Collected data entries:

★ ★ ★ ★

-- ==== Sys2Proof/Laws/Leads.lean ====
section
/-! SUPPORT. What the decoder reads behind each lead byte (R72) and each event code (R205), one equation per row, so that no
proof unfolds the decoder. -/
namespace Sys2Proof

theorem decode_00 (c : Cfg) (bs : Bytes) : decode c (0x00 :: bs) =
    parseMap Instr.envLine (takeCode 2 boolOfCode bs) := rfl
theorem decode_01 (c : Cfg) (bs : Bytes) : decode c (0x01 :: bs) =
    parseMap (fun n => Instr.tick (n + 1)) (takeNat 8 bs) := rfl
theorem decode_08 (c : Cfg) (bs : Bytes) : decode c (0x08 :: bs) =
    .ok (Instr.edge, bs) := rfl
theorem decode_10 (c : Cfg) (bs : Bytes) : decode c (0x10 :: bs) =
    parseMap Instr.qEnq (takeEntry bs) := rfl
theorem decode_11 (c : Cfg) (bs : Bytes) : decode c (0x11 :: bs) =
    andThen (takeCode 3 queueOfCode bs) (fun q r => parseMap (Instr.qDeq q) (takeCode 2 boolOfCode r)) := rfl
theorem decode_12 (c : Cfg) (bs : Bytes) : decode c (0x12 :: bs) =
    parseMap Instr.qTryDeq (takeCode 3 queueOfCode bs) := rfl
theorem decode_13 (c : Cfg) (bs : Bytes) : decode c (0x13 :: bs) =
    parseMap Instr.qPeek (takeCode 3 queueOfCode bs) := rfl
theorem decode_14 (c : Cfg) (bs : Bytes) : decode c (0x14 :: bs) =
    parseMap Instr.qFlush (takeCode 3 queueOfCode bs) := rfl
theorem decode_20 (c : Cfg) (bs : Bytes) : decode c (0x20 :: bs) =
    .ok (Instr.rxPulse, bs) := rfl
theorem decode_21 (c : Cfg) (bs : Bytes) : decode c (0x21 :: bs) =
    .ok (Instr.rxTimeout, bs) := rfl
theorem decode_22 (c : Cfg) (bs : Bytes) : decode c (0x22 :: bs) =
    parseMap Instr.pushBit (takeCode 2 boolOfCode bs) := rfl
theorem decode_23 (c : Cfg) (bs : Bytes) : decode c (0x23 :: bs) =
    parseMap Instr.complete (takeCode 2 causeOfCode bs) := rfl
theorem decode_24 (c : Cfg) (bs : Bytes) : decode c (0x24 :: bs) =
    parseMap Instr.noise (takeCode 7 classOfCode bs) := rfl
theorem decode_28 (c : Cfg) (bs : Bytes) : decode c (0x28 :: bs) =
    parseMap (fun n => Instr.lenClass n.toNat) (takeByte bs) := rfl
theorem decode_29 (c : Cfg) (bs : Bytes) : decode c (0x29 :: bs) =
    parseMap Instr.csum (takeBlock bs) := rfl
theorem decode_2a (c : Cfg) (bs : Bytes) : decode c (0x2A :: bs) =
    .ok (Instr.validate, bs) := rfl
theorem decode_2b (c : Cfg) (bs : Bytes) : decode c (0x2B :: bs) =
    andThen (takeCode 4 sourceOfCode bs) (fun src r => parseMap (fun l => Instr.finalize l src) (takeBlock r)) := rfl
theorem decode_2c (c : Cfg) (bs : Bytes) : decode c (0x2C :: bs) =
    parseMap Instr.arbFrameSeen (takeCode 4 sourceOfCode bs) := rfl
theorem decode_30 (c : Cfg) (bs : Bytes) : decode c (0x30 :: bs) =
    .ok (Instr.txSched, bs) := rfl
theorem decode_31 (c : Cfg) (bs : Bytes) : decode c (0x31 :: bs) =
    parseMap Instr.txBegin (takeFrame bs) := rfl
theorem decode_32 (c : Cfg) (bs : Bytes) : decode c (0x32 :: bs) =
    .ok (Instr.txSeg, bs) := rfl
theorem decode_33 (c : Cfg) (bs : Bytes) : decode c (0x33 :: bs) =
    .ok (Instr.txEnd, bs) := rfl
theorem decode_40 (c : Cfg) (bs : Bytes) : decode c (0x40 :: bs) =
    parseMap Instr.hostCmd (takeBlock bs) := rfl
theorem decode_41 (c : Cfg) (bs : Bytes) : decode c (0x41 :: bs) =
    .ok (Instr.hostRxPop, bs) := rfl
theorem decode_42 (c : Cfg) (bs : Bytes) : decode c (0x42 :: bs) =
    parseMap Instr.hostRxWait (takeCode 2 boolOfCode bs) := rfl
theorem decode_43 (c : Cfg) (bs : Bytes) : decode c (0x43 :: bs) =
    parseMap Instr.hostSetPassive (takeCode 2 boolOfCode bs) := rfl
theorem decode_44 (c : Cfg) (bs : Bytes) : decode c (0x44 :: bs) =
    .ok (Instr.hostStatus, bs) := rfl
theorem decode_45 (c : Cfg) (bs : Bytes) : decode c (0x45 :: bs) =
    parseMap Instr.hostCsum (takeBlock bs) := rfl
theorem decode_7f (c : Cfg) (bs : Bytes) : decode c (0x7F :: bs) =
    parseMap Instr.reset (takeCfgOption bs) := rfl
theorem decode_80 (c : Cfg) (bs : Bytes) : decode c (0x80 :: bs) =
    parseMap (instrOfPulse c) (takePulse bs) := rfl
theorem decode_81 (c : Cfg) (bs : Bytes) : decode c (0x81 :: bs) =
    andThen (takeNat 9 bs) (fun n r => decodePair c (n % 73786976294838206464) r) := rfl
theorem decode_82 (c : Cfg) (bs : Bytes) : decode c (0x82 :: bs) =
    parseMap Instr.f9 (takeBytes 9 bs) := rfl
theorem decode_83 (c : Cfg) (bs : Bytes) : decode c (0x83 :: bs) =
    parseMap Instr.f12 (takeBytes 12 bs) := rfl
theorem decode_84 (c : Cfg) (bs : Bytes) : decode c (0x84 :: bs) =
    andThen (takeByte bs) decodeEvent := rfl
theorem decode_84_01 (c : Cfg) (bs : Bytes) : decode c (0x84 :: 0x01 :: bs) =
    parseMap Instr.eNoise (takeCode 7 classOfCode bs) := rfl
theorem decode_84_02 (c : Cfg) (bs : Bytes) : decode c (0x84 :: 0x02 :: bs) =
    parseMap Instr.eChecksum (takeCode 2 causeOfCode bs) := rfl
theorem decode_84_03 (c : Cfg) (bs : Bytes) : decode c (0x84 :: 0x03 :: bs) =
    parseMap Instr.eLength (takeCode 2 causeOfCode bs) := rfl
theorem decode_84_04 (c : Cfg) (bs : Bytes) : decode c (0x84 :: 0x04 :: bs) =
    .ok (Instr.eOverflow, bs) := rfl
theorem decode_84_05 (c : Cfg) (bs : Bytes) : decode c (0x84 :: 0x05 :: bs) =
    .ok (Instr.eStarved, bs) := rfl
theorem decode_84_06 (c : Cfg) (bs : Bytes) : decode c (0x84 :: 0x06 :: bs) =
    .ok (Instr.eConfig, bs) := rfl
theorem decode_84_07 (c : Cfg) (bs : Bytes) : decode c (0x84 :: 0x07 :: bs) =
    .ok (Instr.eDomain, bs) := rfl
theorem decode_84_08 (c : Cfg) (bs : Bytes) : decode c (0x84 :: 0x08 :: bs) =
    parseMap Instr.eQdrop (takeCode 3 queueOfCode bs) := rfl
theorem decode_84_10 (c : Cfg) (bs : Bytes) : decode c (0x84 :: 0x10 :: bs) =
    andThen (takeCode 4 sourceOfCode bs) (fun src r => parseMap (fun n => Instr.frameOk src n.toNat) (takeByte r)) := rfl
theorem decode_84_11 (c : Cfg) (bs : Bytes) : decode c (0x84 :: 0x11 :: bs) =
    parseMap Instr.txStart (takeFrame bs) := rfl
theorem decode_84_12 (c : Cfg) (bs : Bytes) : decode c (0x84 :: 0x12 :: bs) =
    parseMap Instr.txDone (takeFrame bs) := rfl
theorem decode_84_13 (c : Cfg) (bs : Bytes) : decode c (0x84 :: 0x13 :: bs) =
    parseMap Instr.cmdDropped (takeFrame bs) := rfl

end Sys2Proof
end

★ ★ ★ ★

* **Task instructions**
Using the records above, restate word for word the lines from the one with "theorem decode_11 (c" through the one with "theorem decode_12 (c", both included.

* **Final answer**
theorem decode_11 (c : Cfg) (bs : Bytes) : decode c (0x11 :: bs) =
    andThen (takeCode 3 queueOfCode bs) (fun q r => parseMap (Instr.qDeq q) (takeCode 2 boolOfCode r)) := rfl
theorem decode_12 (c : Cfg) (bs : Bytes) : decode c (0x12 :: bs) =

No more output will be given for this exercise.